Kalimat pembuka tadi adalah penggalan akhir dongeng anak berjudul Kisah Itik Buruk Rupa. Sebuah cerita yang berawal dari derita dan berakhir dengan bahagia selamanya. Ternyata, kisah si itik dan dongeng-dongeng lainnya, tidak sekadar mengantarkan anak menyelami emosi cerita, melainkan sarat pesan moral dan membawa dampak jangka panjang. Selain itu, membacakan dongeng ternyata amat meringankan tugas orang tua di kemudian hari. Berikut adalah manfaat dongeng bagi anak, juga kegunaannya bagi para orang tua.

  1. PELAJARAN DARI KARAKTER TOKOH DALAM DONGENG
    Si itik buruk rupa, gadis berkerudung merah, Ariel si putri duyung, Cinderella, adalah tokoh-tokoh protagonis yang mengajarkan anak nilai-nilai kebaikan. Ketulusan, kejujuran, kesabaran, kasih sayang, dan berbagai karakter positif lainnya, disematkan dalam diri tokoh-tokoh tersebut. Karena dipasang sebagai tokoh utama yang mudah diingat dan menjadi ikon, besar kemungkinan anak akan meniru perilaku si protagonis.
    Meski begitu, tidak selamanya tokoh protagonis dimaknai baik oleh anak. Tokoh si Kancil yang cerdik bisa diartikan suka menipu, bukan sosok yang kreatif atau panjang akal. Sementara Bruce, si hiu putih besar nan ganas dalam Finding Nemo, justru berkarakter penyayang. Jadi, berhati-hatilah dalam mengenalkan si tokoh protagonis dan antagonis. Jangan tergesa-gesa menyimpulkan.
  2. MEMBANGKITKAN OPTIMISME
    Secara tidak langsung, dongeng memberi jalan keluar berbagai masalah.
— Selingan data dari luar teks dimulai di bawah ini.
-- ==== Sys2Proof/Tests/Slice0.lean ====
section
/-! SUPPORT. A state and operands that meet the hypotheses of every statement that has some, examples of the manual, and
ill-formed commands that the check refuses. -/
namespace Sys2Proof.Machine

/-! ## Small values that the witnesses are built from -/

def noLane : LaneIn := { locked := false, idOk := false, serial := 0, aperture := 0, asym := 0, turnaround := 0, rts := [] }
def noImd : ImdIn := { unsettled := false, fast := false, riso := 0, loc := none }
def noEcc : EccIn := { corrected := [], bad := [] }
def noCur : CurIn :=
  { onTime := true, strikeNo := 0, err := [], fine := 0, coarse := 0, hall := 0, vstr := 0, vbus := 0, ocd := false
    occ := false, fineOvl := false, coarseOvl := false, railP := 0, railN := 0, supplyOk := true
    roundTrip := none }
def aStrike : StrikeIn :=
  { banks := [], cur := noCur, turnNs := 0, die := [], mtemps := [], siA := 0, siB := 0, srst := false, tpOk0 := true
    tpOk1 := true, coilBad := 0, spRead := true, aoutBad := false, actBad := 0, commitLate := false, loopI := 0, yld := 0
    aux1 := 240, aux2 := 240, coilV := 240 }
def aRec : StrikeRec :=
  { strike := 0, words := [], cur := [], miss := 0, sel := 0, iSel := 0, acc := 0, frac := 0, used := [], bound1 := 0
    bound := 0, tones := 0 }
def aSnap : SnapFig := { strike := 0, q := 0, eq := 0 }
def aSnapshot : Snapshot := { strike := 0, q := 0, eq := 0, gens := [], entries := [] }
def aBump : Bump := { turn := 0, x := [], theta := [], r10 := none, last := 0, top := 0 }
def aReq : AdvReq := { kind := 1, pos := 0, value := 0, turn := 0, seq := 0 }
def aFault : Active := { code := 0x0312, subj := subjPos 0, cls := 2, turn := 0, event := false, absent := some 0, held := false }
def aSession : Session :=
  { path := .pf0, code := 1, client := [], number := 1, restricted := false, openedAt := 0, lastAt := 0, logged := true
    tables := [], password := none, key := none }
def aFlume : Flume :=
  { kind := 1, fields := 0, first := 0, count := 1, start := 0, stop := none, decim := 1, flush := 0, next := 0
    delivered := 0, gaps := 0, gap := none, buf := none, fill := 0, recs := 0, firstAt := 0, rest := [], snap := none
    capt := 0, queue := [], trunc := false }
def cmdRing : Ring :=
  { kind := kindCmd, base := 0, log2n := 4, pair := 1, vec := 0, ien := false, modcnt := 0, modtime := 0, minCls := 0
    clr := false, midx := 0, hidx := 0, armed := false, error := false, drop := 0, dropSeq := 0, dropStrike := 0
    since := 0, firstAt := none, unloading := none, flight := [] }
def evtRing : Ring := { cmdRing with kind := kindEvt, pair := 0 }
def flmRing : Ring := { cmdRing with kind := kindFlm, hidx := 1 }
def anEvent : HostEntry :=
  { evt := true, ring := 1, lead := [], tail := [], delayed := false, again := false, irq := false, snap := none }
def aChunk : Chunk :=
  { seq := 1, gap := false, first := 0, turns := 1, cause := 0, recs := [], trecs := [], raw := 0, stored := 0, header := [] }
def aCart : Cartridge :=
  { serial := 0, label := false, owner := 0, admissions := 0, clean := false, newest := 0, chunks := [], minutes := []
    records := [], seals := [] }
def anEvRec : EvRec :=
  { code := 0x0110, cls := 0, clear := false, tv := false, strike := 0, subj := 0, rpt := 0, span := 0, data := [] }
def aFold : Fold := { rcd := anEvRec, first := 0, last := 0, count := 65535 }
def badFrame : FrameIn :=
  { dst := 0, etype := 0, len := 2000, vlan := none, ipDst := 0, proto := 0, dport := 0, echo := false, arpHeld := false }
def aSync : SyncIn := { port := 0, sender := 7, sent := 0, arrived := 0, delay := 0, aon := 0 }
def anAnnounce : AnnounceIn :=
  { port := 0, domain := 0, sdo := 0, sender := 7, gm := 7, prio1 := 0, clkClass := 0, accuracy := 0, variance := 0
    prio2 := 0, steps := 0, timescale := true }
def aPlan : TtoPlan := { mode := 1, start := 0, width := 1000, period := 0, count := 1 }
def aCan : CanFrame :=
  { sof := 0, id := 0, fmt := 0, rtr := false, brs := false, esi := false, len := 0, data := [], sdt := 0, vcid := 0, af := 0 }
def aKeep : KeepIn := { valid := true, strike := 0, serial := 0, role := 0, flags := 0 }
def aHello : HelloIn :=
  { serial := 0, partner := 0, layout := 0, config := 0, format := 0, oldest := 0, nonce := [], proof := none }
def aBoot : BootIn := { badGroup := none, badSlots := [], cfgCrcOk := true, badRecs := [] }
def aRef : CmdRef := { svc := none, fn := 0, ring := 0, cid := 0, head := 0, irq := false }
def aLive : LiveUpdate := { cmd := aRef, mask := 3, todo := [1], cur := 0, resetAt := some 0 }
def aConn : SvcConn := { role := 2, port := 0, client := [], lastAt := 0 }
def aDebug : DebugIn := { level := dbgObserve, sig := [], chain := none }
def aCert : CertIn := { root := [1], valid := true, fp := [], unit := 2, key := 0 }
def aTls : TlsIn := { port := 0, params := true, cert := aCert }
def someThresholds : RegFile :=
  [(Reg.SLU_VTH_D_UVC, 1), (Reg.SLU_VTH_D_UVF, 2), (Reg.SLU_VTH_C_UVS, 3), (Reg.SLU_VTH_C_UVW, 4),
    (Reg.SLU_VTH_A_OVW, 5), (Reg.SLU_VTH_A_OVS, 6), (Reg.SLU_VTH_B_OVF, 7), (Reg.SLU_VTH_B_OVC, 8),
    (Reg.SLU_TTH_A_OTW, 1), (Reg.SLU_TTH_A_OTS, 2), (Reg.SLU_TTH_B_OTE, 3), (Reg.SLU_ITH_B_OCD_HW, 1),
    (Reg.SLU_ITH_A_OCD_FAST, 2), (Reg.SLU_ITH_B_OCC_HW, 1), (Reg.SLU_ITH_A_OCC_FAST, 2)].foldl
    (fun r e => RegFile.setField r e.1 e.2) []
def oneBranch : Tab Layout := [(0, { fitted := true, chem := 1, first := 0, count := 64, cap := 50000, serial := 1 })]
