-- ==== Sys2Proof/Machine/State.lean ====
section
/-! DEFINITION. The state of the block (10_state.md), the reasons a step can stop, and the state after reset. -/

namespace Sys2Proof.Machine

/-- Why a step stops with a fault. -/
inductive Fault where
  /-- Raised by a command that draws on, or reads, a surface slot whose bytes run past the arena: an access to an
  address the spec says does not exist (R66). R170 says every slot is legal at all times, so no run from reset reaches
  it (log 8). Safe: the hardware never holds such a slot. -/
  | illegalSlot
  deriving DecidableEq, Repr

/-- Why a step is refused. -/
inductive Refusal where
  /-- Raised by the dispatch of an instruction that has no meaning yet, named by its mnemonic. No arm of `exec` raises
  it: every instruction has its meaning. Safe. -/
  | notModelled (mnemonic : String)
  deriving DecidableEq, Repr

/-- The four surface descriptor slots (R24). -/
structure Slots where
  s0 : Surface
  s1 : Surface
  s2 : Surface
  s3 : Surface
  deriving DecidableEq, Repr

/-- The state of the block, with its inputs and its configuration. -/
structure State where
  /-- The configuration of this instance (R34); no command writes it (log 4). -/
  cfg : Params
  /-- The arena `A` (R23): the bytes that differ from the reset contents. -/
  arena : Memory
  /-- `SLOT[0..3]` (R24). -/
  slots : Slots
  /-- `RESULT` (R26). -/
  result : Word32
  /-- `STATUS.ERR` (R27). -/
  err : Byte
  /-- `IN_STEP` (R28). -/
  inStep : Bool
  /-- `MET` (R29). -/
  met : MetricTable
  /-- `PROG` (R30). -/
  prog : List Byte
  /-- `RGBA_OUT` (R31). -/
  rgbaOut : List Byte
  /-- `CART`, the cartridge input space (R33): the bytes that differ from an unfilled one. -/
  cart : Memory
  /-- The bytes the host has written to the command port since reset, in port order (R22, R36, R90; log 1). -/
  commands : List Byte
  /-- How many commands the engine has finished: R22's index into the command sequence (log 1). -/
  index : Nat
  deriving DecidableEq, Repr

/-- The slots after reset: the framebuffer view and three empty views (R25). -/
def Slots.reset : Slots := ⟨framebuffer, empty4, empty4, empty4⟩

/-- The state right after the reset sequence of R360, for a configuration and the contents of CART, which reset does
not change (R33, R35). The command sequence starts anew (log 1). -/
def State.resetWith (p : Params) (cart : Memory) : State where
  cfg := p
  arena := []
  slots := Slots.reset
  result := 0
  err := 0
  inStep := false
  met := metrics p []
  prog := []
  rgbaOut := []
  cart := cart
  commands := []
  index := 0

/-- The machine right after reset (R35, R360), with nothing filled into CART. -/
def State.reset : State := State.resetWith Config.params []

/-- How one command ends. -/
abbrev Result := Host.Outcome State Fault Refusal

end Sys2Proof.Machine
end

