/-- What one chunk copies is all that its round changes of the image (R138, R139). -/
theorem arenaGet_buildChunk {p : Params} {ch : Chunk} {m m' : Memory} {prog prog' : List Byte}
    (h : buildChunk p ch m prog = .ok (m', prog')) (a : Nat) :
    arenaGet p m' a = (copiedByte ch a).getD (arenaGet p m a) := by
  rcases buildChunk_cases h with ⟨base, cap, hdest, rfl, -⟩ | ⟨hkind, -, rfl, -⟩ | ⟨hkind, rfl, -⟩
  · have hlength := List.length_take (i := min ch.size.toNat cap) (l := ch.payload)
    rw [arenaGet_memWrite, copiedByte_of_chunkDest hdest]
    by_cases hin : base ≤ a ∧ a < base + min ch.size.toNat cap
    · rw [if_pos hin]
      by_cases hlen : a - base < ch.payload.length
      · rw [dif_pos (by omega), List.getElem?_eq_getElem hlen, List.getElem_take]
        rfl
      · rw [dif_neg (by omega), List.getElem?_eq_none (by omega)]
        rfl
    · rw [if_neg hin, dif_neg (by omega)]
      rfl
  · rw [copiedByte_of_no_chunkDest (by rw [hkind]; rfl)]
    rfl
  · rw [copiedByte_of_no_chunkDest (by rcases hkind with hkind | hkind <;> rw [hkind] <;> rfl)]
    rfl

/-- A Code chunk, code 5, is the program text; any other round keeps it (R141). -/
theorem prog_buildChunk {p : Params} {ch : Chunk} {m m' : Memory} {prog prog' : List Byte}
    (h : buildChunk p ch m prog = .ok (m', prog')) : prog' = if ch.code.toNat = 5 then ch.payload else prog := by
  have hcode := chunkKind_eq_code ch.code
  rcases buildChunk_cases h with ⟨base, cap, hdest, -, rfl⟩ | ⟨hkind, -, -, rfl⟩ | ⟨hkind, -, rfl⟩
  · rw [if_neg]
    intro hfive
    rw [hcode.2 hfive] at hdest
    cases hdest
  · rw [if_pos (hcode.1 hkind)]
  · rw [if_neg]
    intro hfive
    rw [hcode.2 hfive] at hkind
    rcases hkind with hkind | hkind <;> cases hkind

/-- What a successful run of the builder's loop leaves: of each byte the last copy, and the last Code chunk's text. -/
theorem buildChunks_eq_ok {p : Params} {chunks : List Chunk} {m m' : Memory} {prog prog' : List Byte}
    (h : buildChunks p chunks m prog = .ok (m', prog')) :
    (∀ a, arenaGet p m' a = (lastCopied chunks a).getD (arenaGet p m a)) ∧
      prog' = (lastCodePayload chunks).getD prog := by
  induction chunks generalizing m prog with
  | nil =>
    cases h
    exact ⟨fun _ => rfl, rfl⟩
  | cons ch chunks ih =>
    unfold buildChunks at h
    split at h
    · rename_i m1 prog1 hround
      obtain ⟨hbytes, htext⟩ := ih h
      refine ⟨fun a => ?_, ?_⟩
      · rw [hbytes, arenaGet_buildChunk hround, lastCopied_cons]
        cases lastCopied chunks a <;> rfl
      · rw [htext, prog_buildChunk hround, lastCodePayload_cons]
        cases lastCodePayload chunks with
        | some text => rfl
        | none => rw [Option.none_or, Option.getD_none]; split <;> rfl
    · cases h

/-- The metrics of an image are those of DEFAULT_FONT, whatever was copied elsewhere (R138, R145). -/
theorem metrics_seedFont (p : Params) (m : Memory) : metrics p (seedFont m) = metrics p [] := by
  refine metricsReadOnlyTheFont p p _ _ (fun a hlo hhi => ?_) rfl rfl
  rw [arenaGet_seedFont]
  exact if_pos ⟨hlo, hhi⟩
Lebih dari itu, dongeng memacu pendengarnya untuk tetap semangat menjalani tantangan hidup. Naga yang kuat dan sakti ternyata bisa dikalahkan dengan tekad yang bulat. Hansel dan Gretel bisa selamat dari kurungan penyihir tua sekaligus melepaskan diri dari kemiskinan yang mencekik keluarga mereka, atas kerja sama dan keteguhan hati yang mereka punya. Dongeng anak seperti Hansel dan Gretel membangkitkan optimisme bahwa tiada yang mustahil diwujudkan asalkan manusia mau berusaha dengan cara yang tulus dan terpuji.
  3. MENGENAL ISI DUNIA
    Melalui tokoh-tokohnya, dongeng mengajak anak mengenal berbagai jenis binatang, tumbuh-tumbuhan, manusia dan budaya, serta masih banyak lagi. Dongeng juga mengenalkan alam melalui setting yang digunakan. “Saat ini, semakin banyak dongeng yang mengambil setting luar angkasa, perut bumi, atau dasar samudra. Hal ini sangat baik untuk memberi pengetahuan alam sejak dini,” ujar psikolog anak Seto Mulyadi atau biasa disapa Kak Seto.
  4. MAKNA DI BALIK PERISTIWA
    Makna yang bisa dipetik anak sangat tergantung dari cara Anda menyampaikan cerita. Jika Anda memang ingin anak mengambil makna cerita sesuai keinginan Anda, berilah penekanan pada kejadian yang dimaksud. Setelah itu, jangan lupa diskusikan makna cerita tersebut untuk mencegah timbulnya kesalahan persepsi yang berimbas negatif. Namun, jangan pernah menjatuhkan vonis terhadap persepsi anak, biarkan ia mengasah logika dan mengembangkan imajinasinya.
  5. ILMU YANG TERSELIP
    Informasi yang terkesan remeh yang banyak terselip di dalam dongeng, bisa menjadi pengalaman belajar yang amat berharga. Misalnya, Anda bisa menjelaskan sedikit tentang bahaya menggunakan benda tajam tanpa pengawasan orang dewasa sambil membacakan cerita Pinokio, yang punya ayah seorang tukang kayu.

6. HOBI BARU
Dongeng memang memberi banyak inspirasi untuk mencoba hal-hal baru. Jadi, jangan tercengang jika suatu hari anak Anda punya hobi makan sayur-sayuran setelah mendengar cerita bahwa dinosaurus kesayangannya, Brachiosaurus, tergolong herbivora.

7. JEMBATAN KOMUNIKASI
Menurut Kak Seto, orang tua harus sadar bahwa dongeng akan memudahkan tugas-tugas orang tua dalam jangka panjang. “Misalnya, anak diperkenalkan pada alat transportasi melalui dongeng yang tokohnya mobil atau kereta api. Hari-hari selanjutnya, orang tua tidak perlu menjelaskan kembali ketika berpapasan dengan alat transportasi tersebut. Justru komunikasi sudah bisa lebih maju, seperti jenis bahan bakar, jumlah penumpang, dan sebagainya,” tutur Kak Seto.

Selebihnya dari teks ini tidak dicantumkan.